Wednesday, 21 September 2022
Grievance debate
Government performance
Government performance
Ms STALEY (Ripon) (16:58): Today, my grievance will be in two parts. First, I am going to grieve for Labor’s woeful, totally inadequate and now complete betrayal of the people of Ripon, and then I will move on to some remarks about the government’s corruption. I hope I have time. There are many things to cover.
If I start with my electorate of Ripon, so far the Labor government has not made a single commitment to the people of Ripon beyond this election. They clearly have given the seat away. They are not in any way offering anything up to the people of Ripon. The most recent media release, dated 20 September, I found somewhat amusing. It tells me that works are underway on the new Beaufort station car park. This was a commitment that the government made in 2018. It was clearly one that was dreamed up out of one of the Spring Street offices, because the Beaufort car park, which currently would have about 10 car spaces in it, never sees them filled. They are never filled. They certainly do not need an additional 40 spaces. The money that is being spent on that—there are many other projects in Beaufort alone that would be far more useful to the people of Beaufort and far more welcomed by the people of Beaufort. But no, as they say, they are getting on with it. Well, really they have had four years to get on with a project that nobody wants. They are now providing these 42 car spaces, somewhat to amusement on one side, but on the other side, ‘Really, couldn’t we have had something that we actually wanted?’

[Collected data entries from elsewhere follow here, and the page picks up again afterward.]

-- ==== Sys2Proof/Machine/Security.lean ====
section
/-! DEFINITION. Physical presence, the seal loop and its latch, firmware images, the owner key, attestation quotes
(chapter 20, R277 to R285). -/

namespace Sys2Proof.Machine

/-! The presence window (R671 to R674). -/

def State.modPresence (s : State) (g : Presence → Presence) : State := { s with presence := g s.presence }

/-- The card has power and has not raised the power-fail warning (R676, R714). -/
def State.powered (s : State) : Bool := s.board.good && !s.board.holdUp

/-- The window closes for a cause of Table 22.3: 1 end, 2 OFF, 3 loop. -/
def State.closeWindow (s : State) (cause : Nat) : State :=
  match s.presence.window with
  | none => s
  | some _ => (s.modPresence (fun p => { p with window := none })).raiseD 0x0802 0 0xFF 0 [byte cause]

/-- The key position code (R680). -/
def keyCode : Key → Nat
  | .off => 0 | .on => 1 | .present => 2

/-- The key switch enters a position (R670, R673). -/
def execKeySwitch (position : Nat) (s : State) : Host.Outcome State Fault Refusal :=
  let k : Key := if position = 0 then .off else if position = 1 then .on else .present
  let s := s.modPresence (fun p => { p with key := k })
  .next (if k = .off ∧ s.powered then s.closeWindow 2 else s)

/-- PRESENT held for 0.5 s (R671, R672). -/
def execPresentHold (s : State) : Host.Outcome State Fault Refusal :=
  let p := s.presence
  if p.key == .present && p.loop && s.powered then
    .next ((s.modPresence (fun p => { p with window := some (s.clock.timebase + 100000000 * p.length) })).raiseD 0x0801 0 0xFF
      (flag p.window.isSome) (leBytes 2 p.length))
  else .next s

/-- The window reaches its end (R673). -/
def execPresenceWindowEnd (s : State) : Host.Outcome State Fault Refusal :=
  match s.presence.window with
  | some e => .next (if e ≤ s.clock.timebase ∧ s.powered then s.closeWindow 1 else s)
  | none => .next s

/-! The seal loop (R675 to R677, R281, R810). -/

/-- LOOP_BREAK (Table 22.3). -/
def State.loopBreak (s : State) : State :=
  s.raiseD 0x0803 3 0xFF (flag s.presence.unpowered) (leBytes 8 s.presence.latchTime)

/-- The latch set while the card has no power (R676). -/
def State.latchUnpowered (s : State) : State :=
  if s.presence.latch then s
  else s.modPresence (fun p => { p with latch := true, unpowered := true, latchTime := 0, breakOwed := true })

/-- SEAL_CLEAR commands that have passed step 11 and not executed note their first interruption (R281). -/
def State.noteInterruption (s : State) (raised : Bool) : State :=
  s.modTrain adminTrain (fun t => { t with works := t.works.map (fun w =>
    if w.cmd == .sealClear && w.stage == .waiting && w.aux == [] then { w with aux := [s.clock.time, flag raised] } else w) })

/-- An interruption of the seal loop; shorter than 1 µs it changes nothing. -/
def execSealLoopInterruption (microsecond staysOpen : Bool) (s : State) : Host.Outcome State Fault Refusal :=
  if !(microsecond || staysOpen) || !s.presence.loop then .next s
  else
    let s := s.modPresence (fun p => { p with loop := !staysOpen })
    if s.powered then
      let set := !s.presence.latch
      let s := s.noteInterruption set
      let s := if set then
          (s.modPresence (fun p => { p with latch := true, unpowered := false, latchTime := s.clock.time })).loopBreak
        else s
      .next (s.closeWindow 3)
    else .next s.latchUnpowered

/-- The loop is continuous again. -/
def execSealLoopRestored (s : State) : Host.Outcome State Fault Refusal :=
  .next (s.modPresence (fun p => { p with loop := true }))

/-- The monitor loses its last supply (R810). -/
def execBackupCellLow (s : State) : Host.Outcome State Fault Refusal :=
  .next (if s.board.aux then s else s.latchUnpowered)

/-- SEAL_CLEAR at execution (R281). -/
def State.startSealClear (s : State) (w : Work) : State :=
  match w.aux with
  | [] =>
    (s.modPresence (fun p => { p with latch := false, unpowered := false, latchTime := 0, breakOwed := false })).finishWork w.train
      w.id 0 [0]
  | t :: r =>
    let s := s.modPresence (fun p => { p with latch := true, unpowered := false, latchTime := t, breakOwed := false })
    let s := if r.headD 0 = 0 then s.loopBreak else s
    s.finishWork w.train w.id 0 [1]

/-! Firmware images (R684 to R689). -/

def imageSvn (img : List Byte) : Nat := field img 10 1
def imageFloor (img : List Byte) : Nat := field img 11 1
def imageRevokes (img : List Byte) : Nat := field img 12 1
def imageKey (img : List Byte) : Nat := field img 9 1
def imageRelease (img : List Byte) : Nat := field img 6 2

/-- Check 1 of Table 20.4. -/
def imageForm (img : List Byte) (length : Nat) : Bool :=
  decide (field img 16 8 = length ∧ img.length = length ∧ field img 4 2 = 1 ∧ field img 8 1 = 0xB0 ∧ 8192 ≤ length
    ∧ length ≤ 50331648 ∧ length % 4096 = 0 ∧ imageKey img ≤ 3 ∧ imageSvn img ≤ 63 ∧ imageFloor img ≤ imageSvn img
    ∧ imageRevokes img < 16)
  && img.take 4 == [0x4F, 0x46, 0x57, 0x31] && (firstNonZero img 13 3).isNone && (firstNonZero img 185 71).isNone
  && (firstNonZero img 448 3648).isNone && !bit (imageRevokes img) (imageKey img)

/-- Checks 1 to 7 of Table 20.4: the reason of the first failure. -/
def State.imageProblem (s : State) (img : List Byte) (length : Nat) : Option Nat :=
  let signed := img.take 256
  let key := slice img 88 97
  if !imageForm img length then some 0x1401
  else if sha256 key ≠ Config.vendorDigest (imageKey img) then some 0x1402
  else if bit s.dev.revoked (imageKey img) then some 0x1403
  else if !Config.verify key signed (slice img 256 96) then some 0x1402
  else if imageSvn img < s.dev.minSvn then some 0x1404
  else if s.dev.ownerKey ≠ [] ∧ !Config.verify s.dev.ownerKey signed (slice img 352 96) then some 0x1406
  else if sha256 (img.drop 4096) ≠ slice img 24 32 then some 0x1407
  else none

def State.modBank (s : State) (i : Nat) (g : Bank → Bank) : State :=
  s.modDev (fun d => { d with banks := modAt d.banks i g })

/-- FW_UPDATE at execution, its slot taken (R686, R687): the inactive bank is being written. -/
def State.startFirmware (s : State) (w : Work) (target : Nat) : State :=
  let img := w.input 0
  match s.imageProblem img img.length with
  | some reason => s.failIssue w (badParam reason)
  | none =>
    (s.modBank target (fun _ => {})).modWork w.train w.id (fun w => { w with
      stage := .outside, auxBytes := img, digests := [(4, 0, sha256 (img.take 256))] })

/-- The oldest work of the device whose effect continues, of one opcode. -/
def State.oldestOutside (s : State) (op : Nat) : Option Work :=
  (s.allWorks.filter (fun w => w.stage == .outside && w.cmd.opcode == op)).foldl (fun m w => match m with
    | none => some w
    | some x => if w.id < x.id then some w else some x) none

/-- The bank is written and read back, and the checks are repeated on what was read (R687). -/
def execFwImageWritten (readBackGood : Bool) (s : State) : Host.Outcome State Fault Refusal :=
  match s.oldestOutside 0xB0 with
  | none => .next s
  | some w =>
    match w.cmd with
    | .fwUpdate _ target activate =>
      if readBackGood ∧ (s.imageProblem w.auxBytes w.auxBytes.length).isNone then
        let s := s.modBank target (fun _ => { image := w.auxBytes })
        let s := if activate = 1 then s.modDev (fun d => { d with selector := target }) else s
        .next (s.finishWork w.train w.id 0 (leBytes 2 (imageRelease w.auxBytes) ++ [byte target]))
      else .next (s.failWork w.train w.id (badParam 0x1408))
    | _ => .next s

/-! The owner key (R690). -/

/-- OWNER_KEY_INSTALL at execution, its slot taken (R626). -/
def State.startOwnerKey (s : State) (w : Work) : State :=
  let k := w.input 0
  if k.length ≠ 97 ∨ !Config.onCurve k then s.failIssue w (badParam 0x0605 10)
  else s.modWork w.train w.id (fun w => { w with stage := .outside, auxBytes := k, digests := [(5, 0, sha256 k)] })

/-- The flash write of an installed key completes. -/
def execOwnerKeyStored (s : State) : Host.Outcome State Fault Refusal :=
  match s.oldestOutside 0xB1 with
  | none => .next s
  | some w =>
    .next ((s.modDev (fun d => { d with ownerKey := w.auxBytes })).finishWork w.train w.id 0 ((sha256 w.auxBytes).take 8))

/-! Attestation (R692). -/

/-- The quote of Table 20.5 with its certificate, read now. -/
def State.quote (s : State) (nonce : List Byte) : List Byte :=
  let p := s.presence
  let q := fit 320 ([0x4F, 0x41, 0x51, 0x31] ++ leBytes 2 1 ++ leBytes 2 Config.certificate.length ++ fit 32 nonce
    ++ leBytes 8 s.clock.time ++ leBytes 8 s.dev.bootCount ++ fit 16 Config.serial
    ++ [0xB0, byte s.dev.activeBank, byte (keyCode p.key)
      , byte (flag p.window.isSome + 2 * flag p.loop + 4 * flag p.latch + 8 * flag p.unpowered + 16 * flag s.clock.isSet)
      , byte s.dev.minSvn, byte s.dev.revoked, 0, 0]
    ++ s.firmwareDigest ++ (s.bank (1 - s.dev.activeBank)).digest ++ s.microcode ++ s.ownerDigest
    ++ leBytes 8 (s.ledger.nextSeq - 1) ++ s.ledger.lastChain)
  q ++ fit 96 (Config.sign q) ++ Config.certificate

/-- The quote is signed: ATTEST's effect ends; its bytes are those of the releasing seal. -/
def execAttestQuoteSigned (s : State) : Host.Outcome State Fault Refusal :=
  match s.oldestOutside 0xB4 with
  | none => .next s
  | some w => .next (s.finishWork w.train w.id 0 [])

/-- The bytes that an ATTEST writes at the seal that releases its reply. -/
def State.commitQuote (s : State) (w : Work) (nonce : List Byte) : State :=
  let q := s.quote nonce
  (s.putOutput w 0 0 q).modWork w.train w.id (fun w => { w with detail := leBytes 4 q.length, digests := [(6, 0, sha256 q)] })

/-- What a successful command commits when its seal passes, attestation included. -/
def State.commit (s : State) (w : Work) : State :=
  match w.cmd with
  | .attest nonce _ => s.commitQuote w nonce
  | .progRegister .. => (s.commitWork w).modWork w.train w.id (fun x => { x with digests := [(0, 0, sha256 w.descriptors.flatten)] })
  | .devQuery =>
    let p := s.dev
    let d := leBytes 2 (imageRelease (s.bank p.activeBank).image) ++ [0xB0, byte (stateCode p.state)] ++ leBytes 8 s.clock.time
      ++ [byte (flag s.clock.isSet), byte p.linkGen, byte p.linkWidth, 0]
    s.modWork w.train w.id (fun w => { w with detail := d })
  | _ => s.commitWork w

/-! The registers that the Chanter keeps (R754, R761, R769, R771). -/

/-- Word `i` of a byte string. -/
def wordOf (bs : List Byte) (i : Nat) : Nat := field bs (8 * i) 8

/-- The state of an image bank: 0 empty, 1 valid, 2 skipped (R761). -/
def Bank.code (b : Bank) : Nat := if b.image = [] then 0 else if b.skipped then 2 else 1

/-- BANK_STATUS (R761). -/
def State.bankStatus (s : State) : Nat :=
  let d := s.dev
  d.activeBank + 2 * d.selector + 2 ^ 2 * (s.bank 0).code + 2 ^ 4 * (s.bank 1).code + 2 ^ 8 * min (s.bank 0).attempts 255
    + 2 ^ 16 * min (s.bank 1).attempts 255 + 2 ^ 24 * d.minSvn + 2 ^ 32 * d.revoked + 2 ^ 48 * imageRelease (s.bank (1 - d.activeBank)).image

/-- LEDGER_STATUS (R769). -/
def State.ledgerStatus (s : State) : Nat :=
  let l := s.ledger
  flag l.failOpen + 2 * flag (decide (l.hold ≠ 0)) + 2 ^ 2 * (if l.hold = 0x1301 then 1 else if l.hold = 0x1302 then 2 else 0)
    + 2 ^ 4 * l.flashCode + 2 ^ 6 * flag l.mramFailed + 2 ^ 7 * s.board.alarm + 2 ^ 9 * flag s.activeBay.isSome
    + 2 ^ 10 * s.activeBay.getD 0 + 2 ^ 16 * (ordinaryFrames - l.framesUsed) + 2 ^ 32 * min l.gap.entries 0xFFFFFFFF

/-- BAY_STATUS (R771). -/
def Bay.status (b : Bay) : Nat :=
  bayCode b.state + 2 ^ 4 * flag b.ddr50 + 2 ^ 5 * flag b.latchClosed + 2 ^ 6 * flag b.cart.isSome + 2 ^ 8 * b.torn.length
    + 2 ^ 32 * (if b.cart.isSome then cartSlots - b.nextSlot else 0)

/-- A bay's five register words: status, open slot, ID in two words, wear (Table 23.6). -/
def Bay.words (b : Bay) : List Nat :=
  let id := (b.cart.map (fun c => fit 16 c.id)).getD []
  [b.status, if b.state = .empty then 0xFFFFFFFF else b.nextSlot, wordOf id 0, wordOf id 1
  , (b.cart.map (fun c => c.insertions + 2 ^ 32 * c.spare)).getD 0]

/-- The registers that the Chanter keeps, as they stand. CONFIG_DIGEST, the other one, changes at admission points alone. -/
def State.chanterWords (s : State) : KeptWords :=
  { bank := s.bankStatus, ledger := s.ledgerStatus, bays := s.bays.map Bay.words }

/-- The same as they read: their last values while the Chanter restarts (R754). -/
def State.keptNow (s : State) : KeptWords := s.dev.kept.getD s.chanterWords

end Sys2Proof.Machine
end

By contrast, the Liberal Party is committed to the people of Ripon, and I have had the great pleasure of making a number of announcements which we will implement when we come to government in November. I want to start with the Ballarat link road. This is a significant project—$278 million to finish the Ballarat link road. We will start with the duplication of Dyson Drive. That is between Remembrance Drive and the Ballarat-Carngham Road. That road is totally overwhelmed by the growth in Lucas and the western suburbs of Ballarat. It is the number one project for the City of Ballarat and for the group of Ballarat community organisations who came together to put their priorities to government and to opposition. We are going to deliver that project. The Minister for Roads and Road Safety has already come out and said that is not a priority for the government, so the people of Lucas and the people of Alfredton know they will not be getting a road under the Labor government. We will deliver one for them.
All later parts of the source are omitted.